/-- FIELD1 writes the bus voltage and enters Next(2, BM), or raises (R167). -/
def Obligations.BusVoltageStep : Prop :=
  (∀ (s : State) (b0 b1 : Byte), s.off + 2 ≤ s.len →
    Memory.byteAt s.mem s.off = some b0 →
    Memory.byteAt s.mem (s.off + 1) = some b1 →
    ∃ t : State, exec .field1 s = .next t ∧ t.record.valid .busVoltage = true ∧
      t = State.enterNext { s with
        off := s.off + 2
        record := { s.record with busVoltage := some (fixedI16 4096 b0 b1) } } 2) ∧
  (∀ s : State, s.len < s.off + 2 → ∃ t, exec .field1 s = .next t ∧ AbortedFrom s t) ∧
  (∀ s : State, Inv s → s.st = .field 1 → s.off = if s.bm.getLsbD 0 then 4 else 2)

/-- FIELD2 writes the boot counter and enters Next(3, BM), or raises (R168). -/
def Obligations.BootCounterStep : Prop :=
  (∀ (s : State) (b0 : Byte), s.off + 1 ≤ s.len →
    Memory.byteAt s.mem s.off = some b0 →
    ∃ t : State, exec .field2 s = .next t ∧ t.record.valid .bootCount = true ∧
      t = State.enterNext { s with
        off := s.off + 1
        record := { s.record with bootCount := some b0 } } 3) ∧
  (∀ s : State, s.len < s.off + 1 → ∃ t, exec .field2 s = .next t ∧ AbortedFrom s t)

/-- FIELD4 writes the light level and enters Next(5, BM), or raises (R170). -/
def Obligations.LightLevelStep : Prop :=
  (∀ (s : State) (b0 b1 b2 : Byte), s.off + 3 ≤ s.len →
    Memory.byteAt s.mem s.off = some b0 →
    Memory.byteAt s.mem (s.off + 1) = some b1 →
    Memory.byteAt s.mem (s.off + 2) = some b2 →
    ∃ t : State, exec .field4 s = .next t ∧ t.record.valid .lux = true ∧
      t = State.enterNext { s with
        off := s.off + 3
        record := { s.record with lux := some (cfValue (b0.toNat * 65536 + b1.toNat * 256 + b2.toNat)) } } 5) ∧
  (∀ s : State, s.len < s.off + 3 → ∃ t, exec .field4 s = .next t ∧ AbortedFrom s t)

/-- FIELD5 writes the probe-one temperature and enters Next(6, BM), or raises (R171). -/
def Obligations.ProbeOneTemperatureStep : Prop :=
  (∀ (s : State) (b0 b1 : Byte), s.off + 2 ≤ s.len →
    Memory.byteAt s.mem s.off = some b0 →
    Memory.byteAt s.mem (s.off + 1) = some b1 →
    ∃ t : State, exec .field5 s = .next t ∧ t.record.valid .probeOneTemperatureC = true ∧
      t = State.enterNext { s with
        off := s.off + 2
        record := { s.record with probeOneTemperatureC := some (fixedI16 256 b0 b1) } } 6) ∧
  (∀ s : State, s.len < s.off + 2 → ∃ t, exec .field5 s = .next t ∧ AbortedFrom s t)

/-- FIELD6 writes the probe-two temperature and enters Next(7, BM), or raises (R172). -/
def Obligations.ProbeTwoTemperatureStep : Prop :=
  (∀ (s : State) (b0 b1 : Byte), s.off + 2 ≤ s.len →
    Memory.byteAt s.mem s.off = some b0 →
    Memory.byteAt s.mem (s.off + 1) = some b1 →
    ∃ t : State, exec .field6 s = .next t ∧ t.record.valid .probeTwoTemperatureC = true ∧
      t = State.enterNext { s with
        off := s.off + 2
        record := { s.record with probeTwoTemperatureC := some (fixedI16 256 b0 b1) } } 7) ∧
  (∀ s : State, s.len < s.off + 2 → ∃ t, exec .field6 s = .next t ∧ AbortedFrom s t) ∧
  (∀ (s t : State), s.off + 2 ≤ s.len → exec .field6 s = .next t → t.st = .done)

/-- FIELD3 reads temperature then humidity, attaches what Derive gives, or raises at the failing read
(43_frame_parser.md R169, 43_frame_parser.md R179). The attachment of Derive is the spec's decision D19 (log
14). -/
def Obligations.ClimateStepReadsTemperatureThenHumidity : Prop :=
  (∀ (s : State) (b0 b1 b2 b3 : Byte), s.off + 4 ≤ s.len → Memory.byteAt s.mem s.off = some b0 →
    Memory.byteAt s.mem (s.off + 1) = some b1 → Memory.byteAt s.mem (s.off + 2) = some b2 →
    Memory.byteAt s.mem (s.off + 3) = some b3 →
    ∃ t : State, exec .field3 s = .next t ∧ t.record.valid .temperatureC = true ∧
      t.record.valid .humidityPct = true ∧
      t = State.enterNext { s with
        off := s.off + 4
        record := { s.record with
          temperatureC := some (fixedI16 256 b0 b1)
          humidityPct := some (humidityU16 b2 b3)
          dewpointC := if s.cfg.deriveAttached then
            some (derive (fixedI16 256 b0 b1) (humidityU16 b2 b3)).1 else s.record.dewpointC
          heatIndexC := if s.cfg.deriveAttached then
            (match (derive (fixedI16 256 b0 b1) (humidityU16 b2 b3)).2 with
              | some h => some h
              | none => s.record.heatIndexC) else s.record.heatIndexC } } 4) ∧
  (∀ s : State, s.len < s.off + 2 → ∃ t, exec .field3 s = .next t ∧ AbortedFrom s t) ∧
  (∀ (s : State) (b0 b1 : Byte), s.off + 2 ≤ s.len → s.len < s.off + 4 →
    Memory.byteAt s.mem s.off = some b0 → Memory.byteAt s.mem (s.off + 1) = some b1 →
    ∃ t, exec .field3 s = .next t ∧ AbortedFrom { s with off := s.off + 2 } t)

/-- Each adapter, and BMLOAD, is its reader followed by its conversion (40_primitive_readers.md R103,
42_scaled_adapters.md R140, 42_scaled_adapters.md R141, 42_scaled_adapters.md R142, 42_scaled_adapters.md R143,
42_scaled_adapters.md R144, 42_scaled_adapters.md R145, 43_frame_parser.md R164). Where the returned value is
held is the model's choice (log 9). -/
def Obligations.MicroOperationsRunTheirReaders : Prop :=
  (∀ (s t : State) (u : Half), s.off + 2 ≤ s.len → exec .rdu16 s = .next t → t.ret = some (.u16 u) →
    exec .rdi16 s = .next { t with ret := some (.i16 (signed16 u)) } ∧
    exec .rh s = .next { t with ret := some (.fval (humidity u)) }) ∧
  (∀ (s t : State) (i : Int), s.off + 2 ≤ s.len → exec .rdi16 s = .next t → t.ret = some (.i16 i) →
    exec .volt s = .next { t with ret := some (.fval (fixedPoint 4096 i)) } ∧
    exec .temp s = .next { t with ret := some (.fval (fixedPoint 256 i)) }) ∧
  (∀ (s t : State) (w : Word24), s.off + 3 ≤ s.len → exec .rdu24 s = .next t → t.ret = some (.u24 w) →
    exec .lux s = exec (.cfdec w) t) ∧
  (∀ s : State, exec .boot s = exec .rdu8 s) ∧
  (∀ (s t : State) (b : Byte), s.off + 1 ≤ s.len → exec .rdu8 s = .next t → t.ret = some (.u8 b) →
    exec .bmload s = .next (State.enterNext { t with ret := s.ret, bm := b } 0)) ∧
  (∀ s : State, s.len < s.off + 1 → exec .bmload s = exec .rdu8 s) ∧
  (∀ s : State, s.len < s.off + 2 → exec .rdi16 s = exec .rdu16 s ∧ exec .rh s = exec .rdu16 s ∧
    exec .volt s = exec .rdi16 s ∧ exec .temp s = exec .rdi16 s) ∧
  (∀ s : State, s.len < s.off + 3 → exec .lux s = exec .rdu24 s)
==================================================
Your answer should consist of the lines from the line with "raises (R168). -/" to the line with "s.record with bootCount" above, repeated exactly, both ends included.

/-- FIELD2 writes the boot counter and enters Next(3, BM), or raises (R168). -/
def Obligations.BootCounterStep : Prop :=
  (∀ (s : State) (b0 : Byte), s.off + 1 ≤ s.len →
    Memory.byteAt s.mem s.off = some b0 →
    ∃ t : State, exec .field2 s = .next t ∧ t.record.valid .bootCount = true ∧
      t = State.enterNext { s with
        off := s.off + 1
        record := { s.record with bootCount := some b0 } } 3) ∧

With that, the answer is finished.